Judge Newman asked how Bruskin understands what Congress intended when it providing for limited exceptions to normal procedures with respect to regulations and precedential general counsel opinions. Bruskin asserted that pre-enforcement review is proper for those situations, in distinction to the situation at hand, because in those situations the BVA is bound by its own interpretation of the law and therefore argument before the BVA would be a waste of time. He emphasized that, in this case, the BVA has de novo review of RO decisions interpreting the manual.
Judge Dyk focused on the question of finality. In particular, he asked whether the Supreme Court’s decision in United States Army Corps of Engineers v. Hawkes Co., which he characterized as taking a pragmatic approach to the issue of finality, weighed in favor of RO decisions being final because 94% of cases stop at the RO level. Bruskin answered, “no,” because, he argued, this would allow a policy concern to creep into what Congress had in mind in 1988 when setting up the review mechanism. He maintained that the fact that 94% of cases stop after the RO decision gives no insight into why the majority of veterans do not appeal.

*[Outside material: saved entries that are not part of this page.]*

-- ==== Sys2Proof/Decode.lean ====
section
/-! DEFINITION. The decoder and the encoder, both written from 30_encoding.md R71, R72, R74, R75. -/

namespace Sys2Proof

/-! ### Fields (30_encoding.md R71) -/

/-- `F`, bits 15:12. -/
def Word.family (w : Word) : Nibble := w.extractLsb' 12 4

/-- `x`, bits 11:8. -/
def Word.x (w : Word) : Nibble := w.extractLsb' 8 4

/-- `y`, bits 7:4. -/
def Word.y (w : Word) : Nibble := w.extractLsb' 4 4

/-- `n`, bits 3:0. -/
def Word.n (w : Word) : Nibble := w.extractLsb' 0 4

/-- `nn`, bits 7:0. -/
def Word.nn (w : Word) : Byte := w.extractLsb' 0 8

/-- `nnn`, bits 11:0. -/
def Word.nnn (w : Word) : Addr := w.extractLsb' 0 12

/-- Bits 15:8, the byte at the lower address (20_memory.md R56). -/
def Word.highByte (w : Word) : Byte := w.extractLsb' 8 8

/-- Bits 7:0, the byte at the higher address (20_memory.md R56). -/
def Word.lowByte (w : Word) : Byte := w.extractLsb' 0 8

/-- Two bytes as a big-endian word, the first in bits 15:8 (20_memory.md R56). -/
def Word.ofBytes (first second : Byte) : Word := first ++ second

/-! ### The decoder (30_encoding.md R75) -/

/-- Family 0, by the low byte; the `x` nibble is not examined (R76). -/
def decodeFamily0 (w : Word) : Option Instr :=
  match Word.nn w with
  | 0xE0#8 => some .cls
  | 0xEE#8 => some .ret
  | _ => none

/-- Family 8, by the low nibble. -/
def decodeFamily8 (w : Word) : Option Instr :=
  match Word.n w with
  | 0x0#4 => some (.ldReg (Word.x w) (Word.y w))
  | 0x1#4 => some (.orReg (Word.x w) (Word.y w))
  | 0x2#4 => some (.andReg (Word.x w) (Word.y w))
  | 0x3#4 => some (.xorReg (Word.x w) (Word.y w))
  | 0x4#4 => some (.addReg (Word.x w) (Word.y w))
  | 0x5#4 => some (.subReg (Word.x w) (Word.y w))
  | 0x6#4 => some (.shr (Word.x w) (Word.y w))
  | 0x7#4 => some (.subnReg (Word.x w) (Word.y w))
  | 0xE#4 => some (.shl (Word.x w) (Word.y w))
  | _ => none

/-- Family E, by the low byte. -/
def decodeFamilyE (w : Word) : Option Instr :=
  match Word.nn w with
  | 0x9E#8 => some (.skp (Word.x w))
  | 0xA1#8 => some (.sknp (Word.x w))
  | _ => none

/-- Family F, by the low byte. -/
def decodeFamilyF (w : Word) : Option Instr :=
  match Word.nn w with
  | 0x07#8 => some (.ldVxDt (Word.x w))
  | 0x0A#8 => some (.ldVxK (Word.x w))
  | 0x15#8 => some (.ldDtVx (Word.x w))
  | 0x18#8 => some (.ldStVx (Word.x w))
  | 0x1E#8 => some (.addI (Word.x w))
  | 0x29#8 => some (.ldF (Word.x w))
  | 0x33#8 => some (.ldB (Word.x w))
  | 0x55#8 => some (.storeRegs (Word.x w))
  | 0x65#8 => some (.loadRegs (Word.x w))
  | _ => none

/-- The decoder of 30_encoding.md R75, total on the 65536 words: `none` is an unknown opcode (R78). The nibbles `n` of
families 5 and 9 are not examined (R76). -/
def decode (w : Word) : Option Instr :=
  match Word.family w with
  | 0x0#4 => decodeFamily0 w
  | 0x1#4 => some (.jp (Word.nnn w))
  | 0x2#4 => some (.call (Word.nnn w))
  | 0x3#4 => some (.seByte (Word.x w) (Word.nn w))
  | 0x4#4 => some (.sneByte (Word.x w) (Word.nn w))
  | 0x5#4 => some (.seReg (Word.x w) (Word.y w))
  | 0x6#4 => some (.ldByte (Word.x w) (Word.nn w))
  | 0x7#4 => some (.addByte (Word.x w) (Word.nn w))
  | 0x8#4 => decodeFamily8 w
  | 0x9#4 => some (.sneReg (Word.x w) (Word.y w))
  | 0xA#4 => some (.ldI (Word.nnn w))
  | 0xB#4 => some (.jpV0 (Word.nnn w))
  | 0xC#4 => some (.rnd (Word.x w) (Word.nn w))
  | 0xD#4 => some (.drw (Word.x w) (Word.y w) (Word.n w))
  | 0xE#4 => decodeFamilyE w
  | _ => decodeFamilyF w  -- 0xF, the one family left

/-- Why a byte sequence gives no instruction. -/
inductive DecodeReject where
  /-- The word selects no instruction (30_encoding.md R78): the diagnostic `UnknownOpcode(w)`. -/
  | unknownOpcode (w : Word)
  /-- Fewer than two bytes: there is no word (30_encoding.md R70). -/
  | truncated
  deriving DecidableEq, Repr

/-- The instruction at the head of a byte sequence, with the bytes after it: every instruction is two bytes, big-endian
(30_encoding.md R70). Total, rejecting by name. -/
def decodeBytes : List Byte → Except DecodeReject (Instr × List Byte)
  | first :: second :: rest =>
    match decode (Word.ofBytes first second) with
    | some i => .ok (i, rest)
    | none => .error (.unknownOpcode (Word.ofBytes first second))
  | _ => .error .truncated

/-- The instruction whose bits are `w`, numbered as spec/opcode_table.json numbers them (bit 0 the least significant bit
of the one 16-bit word), every bit from `nbits` up being 0, laid out as the hardware stores it. -/
def decodeTableWord (nbits w : Nat) : Option Instr :=
  let word := BitVec.ofNat 16 (w % 2 ^ nbits)
  match decodeBytes [Word.highByte word, Word.lowByte word] with
  | .ok (i, _) => some i
  | .error _ => none

/-! ### The encoder: the canonical words of 30_encoding.md R74, R77 -/

/-- Format A (30_encoding.md R72). -/
def wordA (family : Nibble) (nnn : Addr) : Word := family ++ nnn

/-- Formats XB and XF (30_encoding.md R72). -/
def wordXB (family : Nibble) (x : Nibble) (low : Byte) : Word := family ++ x ++ low

/-- Formats XY and XYN (30_encoding.md R72). -/
def wordXYN (family : Nibble) (x y n : Nibble) : Word := family ++ x ++ y ++ n

/-- The word an assembler emits for an instruction (30_encoding.md R74, R77). -/
def encode : Instr → Word
  | .cls => 0x00E0#16
  | .ret => 0x00EE#16
  | .jp nnn => wordA 0x1 nnn
  | .call nnn => wordA 0x2 nnn
  | .seByte x nn => wordXB 0x3 x nn
  | .sneByte x nn => wordXB 0x4 x nn
  | .seReg x y => wordXYN 0x5 x y 0x0
  | .sneReg x y => wordXYN 0x9 x y 0x0
  | .ldByte x nn => wordXB 0x6 x nn
  | .addByte x nn => wordXB 0x7 x nn
  | .ldReg x y => wordXYN 0x8 x y 0x0
  | .orReg x y => wordXYN 0x8 x y 0x1
  | .andReg x y => wordXYN 0x8 x y 0x2
  | .xorReg x y => wordXYN 0x8 x y 0x3
  | .addReg x y => wordXYN 0x8 x y 0x4
  | .subReg x y => wordXYN 0x8 x y 0x5
  | .shr x y => wordXYN 0x8 x y 0x6
  | .subnReg x y => wordXYN 0x8 x y 0x7
  | .shl x y => wordXYN 0x8 x y 0xE
  | .ldI nnn => wordA 0xA nnn
  | .jpV0 nnn => wordA 0xB nnn
  | .rnd x nn => wordXB 0xC x nn
  | .drw x y n => wordXYN 0xD x y n
  | .skp x => wordXB 0xE x 0x9E
  | .sknp x => wordXB 0xE x 0xA1
  | .ldVxDt x => wordXB 0xF x 0x07
  | .ldDtVx x => wordXB 0xF x 0x15
  | .ldStVx x => wordXB 0xF x 0x18
  | .ldVxK x => wordXB 0xF x 0x0A
  | .addI x => wordXB 0xF x 0x1E
  | .ldF x => wordXB 0xF x 0x29
  | .ldB x => wordXB 0xF x 0x33
  | .storeRegs x => wordXB 0xF x 0x55
  | .loadRegs x => wordXB 0xF x 0x65

/-! ### The opcode map as data (30_encoding.md R74) -/

/-- A row of the opcode map: a word selects it when `w AND mask = pattern` (30_encoding.md R74). -/
structure OpcodeRow where
  mnemonic : String
  pattern : Word
  mask : Word
  deriving DecidableEq, Repr

/-- A word selects a row (30_encoding.md R74). -/
def OpcodeRow.selects (row : OpcodeRow) (w : Word) : Bool := w &&& row.mask == row.pattern

/-- The row of an instruction: the mnemonic of spec/opcode_table.json, `match` and `mask` of 30_encoding.md R74. -/
def Instr.row : Instr → OpcodeRow
  | .cls => ⟨"CLS", 0x00E0, 0xF0FF⟩
  | .ret => ⟨"RET", 0x00EE, 0xF0FF⟩
  | .jp _ => ⟨"JP_nnn", 0x1000, 0xF000⟩
  | .call _ => ⟨"CALL_nnn", 0x2000, 0xF000⟩
  | .seByte _ _ => ⟨"SE_Vx__nn", 0x3000, 0xF000⟩
  | .sneByte _ _ => ⟨"SNE_Vx__nn", 0x4000, 0xF000⟩
  | .seReg _ _ => ⟨"SE_Vx__Vy", 0x5000, 0xF000⟩
  | .sneReg _ _ => ⟨"SNE_Vx__Vy", 0x9000, 0xF000⟩
  | .ldByte _ _ => ⟨"LD_Vx__nn", 0x6000, 0xF000⟩
  | .addByte _ _ => ⟨"ADD_Vx__nn", 0x7000, 0xF000⟩
  | .ldReg _ _ => ⟨"LD_Vx__Vy", 0x8000, 0xF00F⟩
  | .orReg _ _ => ⟨"OR_Vx__Vy", 0x8001, 0xF00F⟩
  | .andReg _ _ => ⟨"AND_Vx__Vy", 0x8002, 0xF00F⟩
  | .xorReg _ _ => ⟨"XOR_Vx__Vy", 0x8003, 0xF00F⟩
  | .addReg _ _ => ⟨"ADD_Vx__Vy", 0x8004, 0xF00F⟩
  | .subReg _ _ => ⟨"SUB_Vx__Vy", 0x8005, 0xF00F⟩
  | .shr _ _ => ⟨"SHR_Vx__Vy", 0x8006, 0xF00F⟩
  | .subnReg _ _ => ⟨"SUBN_Vx__Vy", 0x8007, 0xF00F⟩
  | .shl _ _ => ⟨"SHL_Vx__Vy", 0x800E, 0xF00F⟩
  | .ldI _ => ⟨"LD_I__nnn", 0xA000, 0xF000⟩
  | .jpV0 _ => ⟨"JP_V0__nnn", 0xB000, 0xF000⟩
  | .rnd _ _ => ⟨"RND_Vx__nn", 0xC000, 0xF000⟩
  | .drw _ _ _ => ⟨"DRW_Vx__Vy__n", 0xD000, 0xF000⟩
  | .skp _ => ⟨"SKP_Vx", 0xE09E, 0xF0FF⟩
  | .sknp _ => ⟨"SKNP_Vx", 0xE0A1, 0xF0FF⟩
  | .ldVxDt _ => ⟨"LD_Vx__DT", 0xF007, 0xF0FF⟩
  | .ldDtVx _ => ⟨"LD_DT__Vx", 0xF015, 0xF0FF⟩
  | .ldStVx _ => ⟨"LD_ST__Vx", 0xF018, 0xF0FF⟩
  | .ldVxK _ => ⟨"LD_Vx__K", 0xF00A, 0xF0FF⟩
  | .addI _ => ⟨"ADD_I__Vx", 0xF01E, 0xF0FF⟩
  | .ldF _ => ⟨"LD_F__Vx", 0xF029, 0xF0FF⟩
  | .ldB _ => ⟨"LD_B__Vx", 0xF033, 0xF0FF⟩
  | .storeRegs _ => ⟨"LD__I___Vx", 0xF055, 0xF0FF⟩
  | .loadRegs _ => ⟨"LD_Vx___I", 0xF065, 0xF0FF⟩

/-- The opcode map of 30_encoding.md R74, its rows in the document's order. -/
def opcodeMap : List OpcodeRow :=
  [Instr.cls.row, Instr.ret.row, (Instr.jp 0).row, (Instr.call 0).row, (Instr.seByte 0 0).row, (Instr.sneByte 0 0).row,
    (Instr.seReg 0 0).row, (Instr.sneReg 0 0).row, (Instr.ldByte 0 0).row, (Instr.addByte 0 0).row] ++
  [(Instr.ldReg 0 0).row, (Instr.orReg 0 0).row, (Instr.andReg 0 0).row, (Instr.xorReg 0 0).row, (Instr.addReg 0 0).row,
    (Instr.subReg 0 0).row, (Instr.shr 0 0).row, (Instr.subnReg 0 0).row, (Instr.shl 0 0).row] ++
  [(Instr.ldI 0).row, (Instr.jpV0 0).row, (Instr.rnd 0 0).row, (Instr.drw 0 0 0).row, (Instr.skp 0).row,
    (Instr.sknp 0).row] ++
  [(Instr.ldVxDt 0).row, (Instr.ldDtVx 0).row, (Instr.ldStVx 0).row, (Instr.ldVxK 0).row, (Instr.addI 0).row,
    (Instr.ldF 0).row, (Instr.ldB 0).row, (Instr.storeRegs 0).row, (Instr.loadRegs 0).row]

end Sys2Proof
end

Judge Dyk also asked whether Congress imposing a sixty-day time limit in other statutes, but not this statute, means that Congress meant to maintain the general six-year statute of limitations. Bruskin said this would be reading too much into Congressional silence. Notably, Judge O’Malley later said that her concerns were covered by Judge Dyk’s questions.
With regard to the sixty-day limit set forth in the Federal Circuit Rule, Judge Wallach asked if the Department of Justice would object to the court simply repealing its own internal rule. Bruskin responded that there are processes that the court typically goes through that allow the public to weigh in, and that the court should do so if it plans on changing the rule.
Similarly, Judge Taranto asked if there were any examples of other courts adopting a limit that was shorter than the six-year statute of limitations, which would be possible by interpreting the six-year limit to be the upper bound. Bruskin answered, “no,” but he maintained that the Federal Circuit being a specialized court is in a unique position with respect to VA procedure and should not base its decision on this fact. He conceded, however, that there was no precedent that necessarily permits it or precludes this approach.
Judge Chen raised the question of whether the BVA are “officers” of Veterans Affairs because they are not bound by the manual as interpreted by the BVA. Bruskin noted that mechanisms such as general counsel opinions allow the VA to exercise control over the BVA, and thus, he argued, the members of the BVA are employees not officers.
Notably Judges Prost, Lourie, O’Malley, and Stoll did not ask Bruskin any questions.
We will report on the Federal Circuit’s disposition of this case.